/-- The end of a count whose fill falls on a line without records: FILL_LOW_LIMIT where it crosses stop_low, and FILL_WARNING
where it crosses warn_low. -/
theorem fallEnds {s v t : State} {warn stop : Prop} [Decidable warn] [Decidable stop]
    (hl : s.line.state ≠ .unset) (hq : s.queue = []) (hv : v = { s with pos := v.pos, line := v.line })
    (hline : v.line = { s.line with hold := v.line.hold })
    (ht : t = closeEvent s (v.raiseIf (decide warn) .fillWarning) (if stop then [.fillLowLimit] else [])) :
    t.pos = v.pos ∧ t.line.hold = v.line.hold ∧
    (stop → CauseTaken { s with pos := t.pos, line := { s.line with hold := t.line.hold } } t .fillLowLimit) ∧
    (¬ stop → t.line = { s.line with hold := t.line.hold }) ∧
    t = { s with pos := t.pos, line := t.line, ports := t.ports } ∧
    PortsRaise s t
      ((if warn then Attn.fillWarning.bit else 0) |||
        (if stop ∧ s.line.state = .tracking then Attn.lineHalted.bit else 0) ||| holdKind s t) := by
  obtain ⟨ports, warned, raised⟩ := raiseIf_form v (decide warn) .fillWarning
  have queue : v.queue = [] := by rw [hv]; exact hq
  have pos : t.pos = v.pos := by rw [ht, closeEvent_pos, State.raiseIf_pos]
  have hold : t.line.hold = v.line.hold := by rw [ht, closeEvent_line_hold, State.raiseIf_line]
  have start : PortsRaise s { v with ports := ports } (if warn then Attn.fillWarning.bit else 0) := fun q => by
    rw [raised q, hv]
    simp only [decide_eq_true_eq]
  rw [warned] at ht
  refine ⟨pos, hold, ?_⟩
  by_cases stops : stop
  · rw [if_pos stops] at ht
    obtain ⟨taken, frame, kinds⟩ := closeEvent_one s { v with ports := ports } .fillLowLimit
    rw [← ht] at taken frame kinds
    obtain ⟨-, -, -, -, halts, -⟩ := id taken
    have empty : t.queue = [] := by
      rw [(halts (by rw [hline]; exact hl)).2]
      exact congrArg _ queue
    have all := portsRaise_trans start kinds
    refine ⟨fun _ => causeTaken_congr ?_ ?_ pos taken, fun h => absurd stops h, ?_, ?_⟩
    · rw [hold]
      exact hline.symm
    · exact hq.trans queue.symm
    · rw [pos, frame, hv, empty, ← hq]
    · have latch : latchKind { v with ports := ports } =
          if stop ∧ s.line.state = .tracking then Attn.lineHalted.bit else 0 := by
        rw [latchKind, hline]
        simp [stops]
      rw [← latch, BitVec.or_assoc]
      exact all
  · rw [if_neg stops] at ht
    have frame := closeEvent_nil_frame s { v with ports := ports }
    have kinds := portsRaise_closeEvent_nil s { v with ports := ports }
    rw [← ht] at frame kinds
    have line : t.line = v.line := by rw [frame]
    refine ⟨fun h => absurd h stops, fun _ => ?_, ?_, ?_⟩
    · rw [line]
      exact hline
    · rw [line, pos, frame, hv]
    · have latch : (if stop ∧ s.line.state = .tracking then Attn.lineHalted.bit else (0 : AttnSet)) = 0 :=
        if_neg fun h => stops h.1
      rw [latch, holdKind_of_line (u := { v with ports := ports }) line]
      exact portsRaise_trans (portsRaise_trans start (portsRaise_refl _)) kinds

/-! ### In reverse (R28) -/

theorem nipFloor_eq {s : State} {floor : Nat}
    (h : ((∀ r ∈ s.queue, r.state ≠ .transferring) ∧ floor = 0) ∨
      (∃ before r after, s.queue = before ++ r :: after ∧ r.state = .transferring ∧ r.lead = some floor ∧
        ∀ q ∈ after, q.state ≠ .transferring)) : nipFloor s = floor := by
  have away {l : List Panel} (hl : ∀ q ∈ l, q.state ≠ .transferring) : l.filter (·.isTransferring) = [] :=
    List.filter_eq_nil_iff.mpr fun q hq => by simp [Panel.isTransferring, hl q hq]
  rcases h with ⟨hnone, rfl⟩ | ⟨before, r, after, hq, hr, hlead, hafter⟩
  · rw [nipFloor, newestTransferring, away hnone]
    rfl
  · have picked : r.isTransferring = true := decide_eq_true hr
    have newest : newestTransferring s = some r := by
      rw [newestTransferring, hq, List.filter_append, List.filter_cons, if_pos picked, away hafter]
      exact List.getLast?_concat
    rw [nipFloor, newest]
    simp [hlead]

section Reverse

variable {s : State} {m : MachineRecord} {borrow rem : Nat}

theorem nipReverse_short (h : m.cencRes ≤ s.pos.remNip) :
    nipReverse m s = ({ s with pos := { s.pos with remNip := s.pos.remNip - m.cencRes } }, []) := by
  simp only [nipReverse, borrow_zero h]
  rfl

theorem nipReverse_below (h : m.cencRes + rem = borrow * 100000 + s.pos.remNip) (hr : rem < 100000) (hb : 1 ≤ borrow)
    (hx : s.pos.xNip < nipFloor s + borrow) : nipReverse m s = (s, []) := by
  obtain ⟨quot, -⟩ := borrow_eq h hr hb
  simp only [nipReverse, quot]
  rw [if_neg (Nat.ne_of_gt hb), if_pos hx]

::::

- **EXERCISE DETAILS**:
Using the entries shown above, reproduce verbatim the lines from the line bearing "(hline : v.line" to the line bearing "(¬ stop → t.line", inclusive.

- **RESPONSE AREA**:
    (hline : v.line = { s.line with hold := v.line.hold })
    (ht : t = closeEvent s (v.raiseIf (decide warn) .fillWarning) (if stop then [.fillLowLimit] else [])) :
    t.pos = v.pos ∧ t.line.hold = v.line.hold ∧
    (stop → CauseTaken { s with pos := t.pos, line := { s.line with hold := t.line.hold } } t .fillLowLimit) ∧
    (¬ stop → t.line = { s.line with hold := t.line.hold }) ∧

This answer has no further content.